■ Required action ■
Among the records that follow, find the line with "def linkOf (s" and the line with "of a link. -/". Set down those lines and all lines between them exactly, without adding anything.

#### Provided records

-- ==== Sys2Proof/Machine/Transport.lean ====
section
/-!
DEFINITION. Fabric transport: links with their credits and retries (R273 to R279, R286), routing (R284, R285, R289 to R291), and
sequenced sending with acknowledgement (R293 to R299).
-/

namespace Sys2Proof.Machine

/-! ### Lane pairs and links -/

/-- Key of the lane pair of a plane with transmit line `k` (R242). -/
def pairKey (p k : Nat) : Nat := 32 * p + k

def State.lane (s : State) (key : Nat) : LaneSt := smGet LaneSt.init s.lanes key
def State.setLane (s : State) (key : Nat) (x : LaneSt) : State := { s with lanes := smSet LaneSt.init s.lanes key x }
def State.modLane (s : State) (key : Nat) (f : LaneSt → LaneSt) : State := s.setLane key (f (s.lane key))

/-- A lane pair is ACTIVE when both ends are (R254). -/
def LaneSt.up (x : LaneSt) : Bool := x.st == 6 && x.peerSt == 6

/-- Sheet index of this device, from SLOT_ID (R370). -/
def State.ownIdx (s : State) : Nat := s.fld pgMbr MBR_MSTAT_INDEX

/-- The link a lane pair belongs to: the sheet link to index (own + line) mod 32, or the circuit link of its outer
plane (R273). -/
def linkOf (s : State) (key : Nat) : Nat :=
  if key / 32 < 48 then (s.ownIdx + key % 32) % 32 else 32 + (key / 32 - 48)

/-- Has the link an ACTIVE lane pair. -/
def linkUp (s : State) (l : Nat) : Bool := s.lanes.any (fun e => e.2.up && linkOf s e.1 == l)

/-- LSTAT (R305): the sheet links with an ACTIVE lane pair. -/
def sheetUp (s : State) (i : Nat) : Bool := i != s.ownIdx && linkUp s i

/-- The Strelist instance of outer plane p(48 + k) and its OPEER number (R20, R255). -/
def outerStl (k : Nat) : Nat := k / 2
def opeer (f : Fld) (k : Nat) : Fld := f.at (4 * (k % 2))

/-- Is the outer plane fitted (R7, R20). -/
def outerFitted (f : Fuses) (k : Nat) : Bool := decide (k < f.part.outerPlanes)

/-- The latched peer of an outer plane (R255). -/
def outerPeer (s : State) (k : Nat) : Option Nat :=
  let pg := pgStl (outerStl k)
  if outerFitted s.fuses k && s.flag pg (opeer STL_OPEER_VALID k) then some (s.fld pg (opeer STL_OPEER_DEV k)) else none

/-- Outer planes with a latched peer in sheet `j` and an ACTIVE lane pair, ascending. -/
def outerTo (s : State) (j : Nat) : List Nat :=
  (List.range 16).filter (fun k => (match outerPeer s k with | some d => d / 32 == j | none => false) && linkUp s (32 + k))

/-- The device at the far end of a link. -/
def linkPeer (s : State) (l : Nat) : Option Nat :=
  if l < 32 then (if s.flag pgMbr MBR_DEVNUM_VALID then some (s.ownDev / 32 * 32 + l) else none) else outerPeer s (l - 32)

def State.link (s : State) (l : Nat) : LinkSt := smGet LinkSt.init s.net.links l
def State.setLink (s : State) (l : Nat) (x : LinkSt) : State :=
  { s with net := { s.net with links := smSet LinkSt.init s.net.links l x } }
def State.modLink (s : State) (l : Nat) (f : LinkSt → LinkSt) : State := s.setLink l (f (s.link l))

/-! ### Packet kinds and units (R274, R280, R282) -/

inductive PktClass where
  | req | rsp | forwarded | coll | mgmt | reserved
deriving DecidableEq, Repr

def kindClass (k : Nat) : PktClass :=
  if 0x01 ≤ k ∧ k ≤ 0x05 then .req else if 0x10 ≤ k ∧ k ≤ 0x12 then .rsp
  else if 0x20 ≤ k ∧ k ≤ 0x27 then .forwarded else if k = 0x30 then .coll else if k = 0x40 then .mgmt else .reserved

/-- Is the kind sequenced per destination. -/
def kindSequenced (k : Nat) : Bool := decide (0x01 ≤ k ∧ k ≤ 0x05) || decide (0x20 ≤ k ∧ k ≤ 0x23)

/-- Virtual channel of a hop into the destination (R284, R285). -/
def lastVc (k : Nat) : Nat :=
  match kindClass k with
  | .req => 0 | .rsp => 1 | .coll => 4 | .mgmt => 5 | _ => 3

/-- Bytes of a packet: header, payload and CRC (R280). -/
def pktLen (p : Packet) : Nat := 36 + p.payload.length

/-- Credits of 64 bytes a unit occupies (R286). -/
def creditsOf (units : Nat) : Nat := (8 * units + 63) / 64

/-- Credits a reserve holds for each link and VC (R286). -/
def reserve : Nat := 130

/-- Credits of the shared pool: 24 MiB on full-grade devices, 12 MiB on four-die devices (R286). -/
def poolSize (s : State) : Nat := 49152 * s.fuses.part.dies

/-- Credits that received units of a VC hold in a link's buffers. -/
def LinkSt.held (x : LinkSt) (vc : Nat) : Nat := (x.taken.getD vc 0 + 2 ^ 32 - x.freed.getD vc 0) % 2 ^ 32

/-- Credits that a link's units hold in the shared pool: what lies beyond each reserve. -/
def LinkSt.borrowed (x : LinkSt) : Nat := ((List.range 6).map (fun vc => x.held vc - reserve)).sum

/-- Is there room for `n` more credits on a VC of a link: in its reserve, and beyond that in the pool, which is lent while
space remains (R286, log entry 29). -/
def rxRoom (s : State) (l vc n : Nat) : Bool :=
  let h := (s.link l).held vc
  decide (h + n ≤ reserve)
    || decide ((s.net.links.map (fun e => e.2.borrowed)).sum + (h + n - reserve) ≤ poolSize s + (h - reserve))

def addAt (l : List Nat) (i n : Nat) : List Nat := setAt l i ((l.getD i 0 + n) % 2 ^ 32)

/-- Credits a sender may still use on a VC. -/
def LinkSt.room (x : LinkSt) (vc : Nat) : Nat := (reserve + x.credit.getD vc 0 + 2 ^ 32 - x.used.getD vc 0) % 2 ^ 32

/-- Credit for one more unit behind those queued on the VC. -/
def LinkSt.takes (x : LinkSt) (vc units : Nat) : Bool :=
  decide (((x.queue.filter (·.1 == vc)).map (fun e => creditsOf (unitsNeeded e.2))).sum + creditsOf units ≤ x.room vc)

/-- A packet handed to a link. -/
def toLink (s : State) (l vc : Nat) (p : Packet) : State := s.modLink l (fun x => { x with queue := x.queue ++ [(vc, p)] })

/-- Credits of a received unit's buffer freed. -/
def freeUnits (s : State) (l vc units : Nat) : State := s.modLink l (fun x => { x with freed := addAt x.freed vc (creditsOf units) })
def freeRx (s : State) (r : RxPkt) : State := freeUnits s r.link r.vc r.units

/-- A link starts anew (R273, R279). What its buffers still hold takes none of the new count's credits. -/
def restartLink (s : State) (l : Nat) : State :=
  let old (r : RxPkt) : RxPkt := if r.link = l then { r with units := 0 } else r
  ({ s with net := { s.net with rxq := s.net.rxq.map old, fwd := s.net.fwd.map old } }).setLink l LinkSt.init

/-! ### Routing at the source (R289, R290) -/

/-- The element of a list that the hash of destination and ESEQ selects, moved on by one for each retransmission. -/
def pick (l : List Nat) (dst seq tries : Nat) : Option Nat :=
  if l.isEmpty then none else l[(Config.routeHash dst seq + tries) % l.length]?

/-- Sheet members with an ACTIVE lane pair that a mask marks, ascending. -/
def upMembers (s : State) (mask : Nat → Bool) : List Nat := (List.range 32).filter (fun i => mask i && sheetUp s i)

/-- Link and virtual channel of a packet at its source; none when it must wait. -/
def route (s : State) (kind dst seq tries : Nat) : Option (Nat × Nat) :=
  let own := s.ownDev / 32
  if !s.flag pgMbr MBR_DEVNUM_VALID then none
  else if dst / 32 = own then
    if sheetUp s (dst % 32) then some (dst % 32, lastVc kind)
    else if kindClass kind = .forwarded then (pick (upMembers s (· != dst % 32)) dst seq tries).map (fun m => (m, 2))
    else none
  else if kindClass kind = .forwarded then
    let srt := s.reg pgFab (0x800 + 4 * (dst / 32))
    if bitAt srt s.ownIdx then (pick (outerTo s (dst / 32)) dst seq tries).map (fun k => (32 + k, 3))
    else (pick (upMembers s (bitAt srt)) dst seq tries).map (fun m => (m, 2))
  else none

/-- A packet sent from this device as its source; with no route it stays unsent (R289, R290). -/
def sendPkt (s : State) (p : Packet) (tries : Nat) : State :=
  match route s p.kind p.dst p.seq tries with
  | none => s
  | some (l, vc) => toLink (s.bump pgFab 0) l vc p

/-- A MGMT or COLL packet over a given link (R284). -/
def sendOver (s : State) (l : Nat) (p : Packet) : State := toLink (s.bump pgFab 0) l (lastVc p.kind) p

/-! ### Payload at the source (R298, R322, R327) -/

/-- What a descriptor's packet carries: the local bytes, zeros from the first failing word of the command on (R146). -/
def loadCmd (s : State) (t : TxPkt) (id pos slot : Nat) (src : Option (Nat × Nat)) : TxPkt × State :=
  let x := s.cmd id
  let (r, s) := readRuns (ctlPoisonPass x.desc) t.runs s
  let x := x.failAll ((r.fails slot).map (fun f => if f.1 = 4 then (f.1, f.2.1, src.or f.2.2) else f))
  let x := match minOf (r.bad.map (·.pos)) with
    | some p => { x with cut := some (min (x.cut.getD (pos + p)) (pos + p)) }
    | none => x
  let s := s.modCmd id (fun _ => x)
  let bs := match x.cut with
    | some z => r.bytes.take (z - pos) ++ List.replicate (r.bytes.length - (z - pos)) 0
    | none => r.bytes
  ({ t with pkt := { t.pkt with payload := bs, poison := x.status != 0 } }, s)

########

■ Expected answer ■
def linkOf (s : State) (key : Nat) : Nat :=
  if key / 32 < 48 then (s.ownIdx + key % 32) % 32 else 32 + (key / 32 - 48)

/-- Has the link an ACTIVE lane pair. -/
def linkUp (s : State) (l : Nat) : Bool := s.lanes.any (fun e => e.2.up && linkOf s e.1 == l)

/-- LSTAT (R305): the sheet links with an ACTIVE lane pair. -/
def sheetUp (s : State) (i : Nat) : Bool := i != s.ownIdx && linkUp s i

/-- The Strelist instance of outer plane p(48 + k) and its OPEER number (R20, R255). -/
def outerStl (k : Nat) : Nat := k / 2
def opeer (f : Fld) (k : Nat) : Fld := f.at (4 * (k % 2))

/-- Is the outer plane fitted (R7, R20). -/
def outerFitted (f : Fuses) (k : Nat) : Bool := decide (k < f.part.outerPlanes)

/-- The latched peer of an outer plane (R255). -/
def outerPeer (s : State) (k : Nat) : Option Nat :=
  let pg := pgStl (outerStl k)
  if outerFitted s.fuses k && s.flag pg (opeer STL_OPEER_VALID k) then some (s.fld pg (opeer STL_OPEER_DEV k)) else none

/-- Outer planes with a latched peer in sheet `j` and an ACTIVE lane pair, ascending. -/
def outerTo (s : State) (j : Nat) : List Nat :=
  (List.range 16).filter (fun k => (match outerPeer s k with | some d => d / 32 == j | none => false) && linkUp s (32 + k))

/-- The device at the far end of a link. -/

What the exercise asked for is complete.